_WHAT TO WORK ON:_ Check every line in the listing below for "encode". Copy the ones where it occurs.

···

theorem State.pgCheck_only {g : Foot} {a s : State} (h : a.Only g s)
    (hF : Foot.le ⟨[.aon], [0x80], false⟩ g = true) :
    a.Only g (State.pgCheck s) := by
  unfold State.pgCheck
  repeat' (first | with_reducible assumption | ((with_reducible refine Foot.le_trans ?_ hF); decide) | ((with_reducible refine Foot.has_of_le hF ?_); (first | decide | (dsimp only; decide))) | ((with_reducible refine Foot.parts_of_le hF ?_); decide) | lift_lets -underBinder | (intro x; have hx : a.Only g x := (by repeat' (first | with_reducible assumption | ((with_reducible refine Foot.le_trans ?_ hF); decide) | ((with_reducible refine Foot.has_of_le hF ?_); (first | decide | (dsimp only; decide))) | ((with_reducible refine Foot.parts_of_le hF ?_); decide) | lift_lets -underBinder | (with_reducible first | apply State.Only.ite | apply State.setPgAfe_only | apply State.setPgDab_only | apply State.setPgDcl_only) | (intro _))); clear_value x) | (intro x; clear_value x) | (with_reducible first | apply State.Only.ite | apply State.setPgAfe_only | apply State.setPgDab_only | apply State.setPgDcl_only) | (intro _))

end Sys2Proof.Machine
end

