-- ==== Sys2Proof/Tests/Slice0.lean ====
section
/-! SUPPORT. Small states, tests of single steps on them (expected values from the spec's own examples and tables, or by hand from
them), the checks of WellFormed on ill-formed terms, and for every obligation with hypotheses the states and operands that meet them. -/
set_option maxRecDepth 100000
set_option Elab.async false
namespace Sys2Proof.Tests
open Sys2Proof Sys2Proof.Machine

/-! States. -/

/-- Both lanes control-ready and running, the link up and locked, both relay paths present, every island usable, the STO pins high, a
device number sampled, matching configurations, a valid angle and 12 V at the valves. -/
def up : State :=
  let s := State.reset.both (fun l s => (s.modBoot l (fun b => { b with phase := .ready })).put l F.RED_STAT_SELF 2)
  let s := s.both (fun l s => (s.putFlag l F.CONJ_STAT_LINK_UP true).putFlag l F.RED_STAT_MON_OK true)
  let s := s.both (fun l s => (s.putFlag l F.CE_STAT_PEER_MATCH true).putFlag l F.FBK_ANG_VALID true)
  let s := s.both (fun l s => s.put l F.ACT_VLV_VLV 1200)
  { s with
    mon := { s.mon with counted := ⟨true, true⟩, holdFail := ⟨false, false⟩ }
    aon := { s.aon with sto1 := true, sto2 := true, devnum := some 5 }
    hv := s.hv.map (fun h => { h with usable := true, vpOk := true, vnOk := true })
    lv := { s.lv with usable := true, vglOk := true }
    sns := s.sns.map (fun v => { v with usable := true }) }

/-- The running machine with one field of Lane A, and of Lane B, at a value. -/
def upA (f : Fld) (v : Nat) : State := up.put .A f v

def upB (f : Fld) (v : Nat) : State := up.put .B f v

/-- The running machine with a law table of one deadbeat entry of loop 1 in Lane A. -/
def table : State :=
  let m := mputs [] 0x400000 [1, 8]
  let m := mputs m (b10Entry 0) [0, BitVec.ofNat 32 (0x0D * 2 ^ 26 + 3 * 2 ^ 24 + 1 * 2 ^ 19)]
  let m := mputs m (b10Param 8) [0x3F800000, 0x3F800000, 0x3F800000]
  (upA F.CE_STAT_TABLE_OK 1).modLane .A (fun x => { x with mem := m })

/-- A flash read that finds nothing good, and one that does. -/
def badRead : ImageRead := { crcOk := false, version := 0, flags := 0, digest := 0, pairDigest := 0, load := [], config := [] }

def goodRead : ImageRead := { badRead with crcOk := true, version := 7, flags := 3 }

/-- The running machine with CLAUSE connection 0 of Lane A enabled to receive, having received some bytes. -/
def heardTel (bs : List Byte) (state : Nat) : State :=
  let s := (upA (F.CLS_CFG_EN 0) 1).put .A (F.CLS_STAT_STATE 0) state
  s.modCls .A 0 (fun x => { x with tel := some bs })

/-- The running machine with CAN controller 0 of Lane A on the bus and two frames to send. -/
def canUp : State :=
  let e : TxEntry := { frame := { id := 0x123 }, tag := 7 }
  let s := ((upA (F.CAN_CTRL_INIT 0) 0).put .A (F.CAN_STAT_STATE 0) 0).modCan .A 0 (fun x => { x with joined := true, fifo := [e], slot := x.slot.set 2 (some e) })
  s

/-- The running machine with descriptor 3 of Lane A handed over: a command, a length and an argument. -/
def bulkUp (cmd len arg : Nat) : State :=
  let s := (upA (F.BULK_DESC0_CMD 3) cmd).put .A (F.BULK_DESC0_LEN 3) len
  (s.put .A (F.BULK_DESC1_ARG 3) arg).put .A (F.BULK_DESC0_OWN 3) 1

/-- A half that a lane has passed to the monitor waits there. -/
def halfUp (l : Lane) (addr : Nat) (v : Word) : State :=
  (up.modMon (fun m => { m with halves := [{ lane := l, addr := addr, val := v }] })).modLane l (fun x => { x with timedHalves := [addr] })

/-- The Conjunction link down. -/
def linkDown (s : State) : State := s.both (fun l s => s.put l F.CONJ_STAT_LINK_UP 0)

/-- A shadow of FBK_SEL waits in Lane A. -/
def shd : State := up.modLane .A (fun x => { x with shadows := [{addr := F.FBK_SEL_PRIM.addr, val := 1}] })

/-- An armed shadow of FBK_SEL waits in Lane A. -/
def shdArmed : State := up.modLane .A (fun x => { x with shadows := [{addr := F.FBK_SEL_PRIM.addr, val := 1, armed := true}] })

···

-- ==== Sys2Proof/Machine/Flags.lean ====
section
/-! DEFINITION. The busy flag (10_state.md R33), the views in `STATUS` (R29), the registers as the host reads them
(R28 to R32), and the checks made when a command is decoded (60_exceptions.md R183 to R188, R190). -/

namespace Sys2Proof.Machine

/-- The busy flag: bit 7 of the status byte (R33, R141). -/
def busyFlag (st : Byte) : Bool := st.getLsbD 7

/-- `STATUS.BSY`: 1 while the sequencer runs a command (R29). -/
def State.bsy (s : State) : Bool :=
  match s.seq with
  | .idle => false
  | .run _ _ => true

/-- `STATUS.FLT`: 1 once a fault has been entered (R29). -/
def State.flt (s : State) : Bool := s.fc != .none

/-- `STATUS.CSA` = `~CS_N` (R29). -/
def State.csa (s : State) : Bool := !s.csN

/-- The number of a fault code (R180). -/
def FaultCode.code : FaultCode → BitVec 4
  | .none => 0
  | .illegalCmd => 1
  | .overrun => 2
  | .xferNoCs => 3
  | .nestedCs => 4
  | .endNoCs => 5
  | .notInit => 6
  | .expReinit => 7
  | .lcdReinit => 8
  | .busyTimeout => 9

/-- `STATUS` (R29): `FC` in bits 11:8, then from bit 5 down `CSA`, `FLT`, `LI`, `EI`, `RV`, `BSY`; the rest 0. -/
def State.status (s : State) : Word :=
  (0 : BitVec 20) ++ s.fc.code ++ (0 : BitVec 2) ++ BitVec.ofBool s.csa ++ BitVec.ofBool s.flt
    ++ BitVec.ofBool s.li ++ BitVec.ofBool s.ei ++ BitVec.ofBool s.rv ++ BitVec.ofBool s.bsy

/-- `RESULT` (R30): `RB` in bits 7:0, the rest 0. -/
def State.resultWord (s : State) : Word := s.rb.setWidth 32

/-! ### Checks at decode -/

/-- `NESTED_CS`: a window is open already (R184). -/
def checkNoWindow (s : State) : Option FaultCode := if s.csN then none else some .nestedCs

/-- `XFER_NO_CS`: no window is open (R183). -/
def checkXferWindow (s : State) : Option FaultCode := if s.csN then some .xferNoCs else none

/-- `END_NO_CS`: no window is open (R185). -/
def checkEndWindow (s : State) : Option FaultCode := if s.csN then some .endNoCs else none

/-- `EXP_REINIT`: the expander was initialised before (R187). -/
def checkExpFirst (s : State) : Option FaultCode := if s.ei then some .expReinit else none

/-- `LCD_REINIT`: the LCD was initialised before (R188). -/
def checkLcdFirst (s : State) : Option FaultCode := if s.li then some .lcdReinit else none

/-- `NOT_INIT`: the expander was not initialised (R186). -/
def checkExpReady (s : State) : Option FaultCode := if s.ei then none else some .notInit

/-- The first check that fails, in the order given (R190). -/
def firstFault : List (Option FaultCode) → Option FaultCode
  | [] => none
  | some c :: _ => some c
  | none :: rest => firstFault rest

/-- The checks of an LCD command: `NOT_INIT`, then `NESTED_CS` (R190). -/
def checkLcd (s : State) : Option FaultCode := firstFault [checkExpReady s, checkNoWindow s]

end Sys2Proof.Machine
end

···

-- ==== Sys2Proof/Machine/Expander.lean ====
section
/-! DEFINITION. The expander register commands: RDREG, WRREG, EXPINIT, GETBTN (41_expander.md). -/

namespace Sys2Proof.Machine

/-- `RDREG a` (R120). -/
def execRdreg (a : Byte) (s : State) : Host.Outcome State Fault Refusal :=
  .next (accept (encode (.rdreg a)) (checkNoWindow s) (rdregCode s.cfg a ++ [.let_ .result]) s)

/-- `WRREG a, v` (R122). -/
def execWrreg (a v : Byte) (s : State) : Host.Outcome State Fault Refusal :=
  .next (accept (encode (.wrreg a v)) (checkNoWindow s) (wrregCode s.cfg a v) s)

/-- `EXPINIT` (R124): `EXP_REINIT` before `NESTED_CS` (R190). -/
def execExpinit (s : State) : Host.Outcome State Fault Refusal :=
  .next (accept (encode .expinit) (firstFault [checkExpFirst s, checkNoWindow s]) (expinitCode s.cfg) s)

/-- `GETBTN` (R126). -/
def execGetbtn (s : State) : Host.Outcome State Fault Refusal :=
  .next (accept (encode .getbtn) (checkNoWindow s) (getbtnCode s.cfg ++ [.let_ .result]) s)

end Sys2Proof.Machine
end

···

_EXERCISE RESPONSE:_
  .next (accept (encode (.rdreg a)) (checkNoWindow s) (rdregCode s.cfg a ++ [.let_ .result]) s)
  .next (accept (encode (.wrreg a v)) (checkNoWindow s) (wrregCode s.cfg a v) s)
  .next (accept (encode .expinit) (firstFault [checkExpFirst s, checkNoWindow s]) (expinitCode s.cfg) s)
  .next (accept (encode .getbtn) (checkNoWindow s) (getbtnCode s.cfg ++ [.let_ .result]) s)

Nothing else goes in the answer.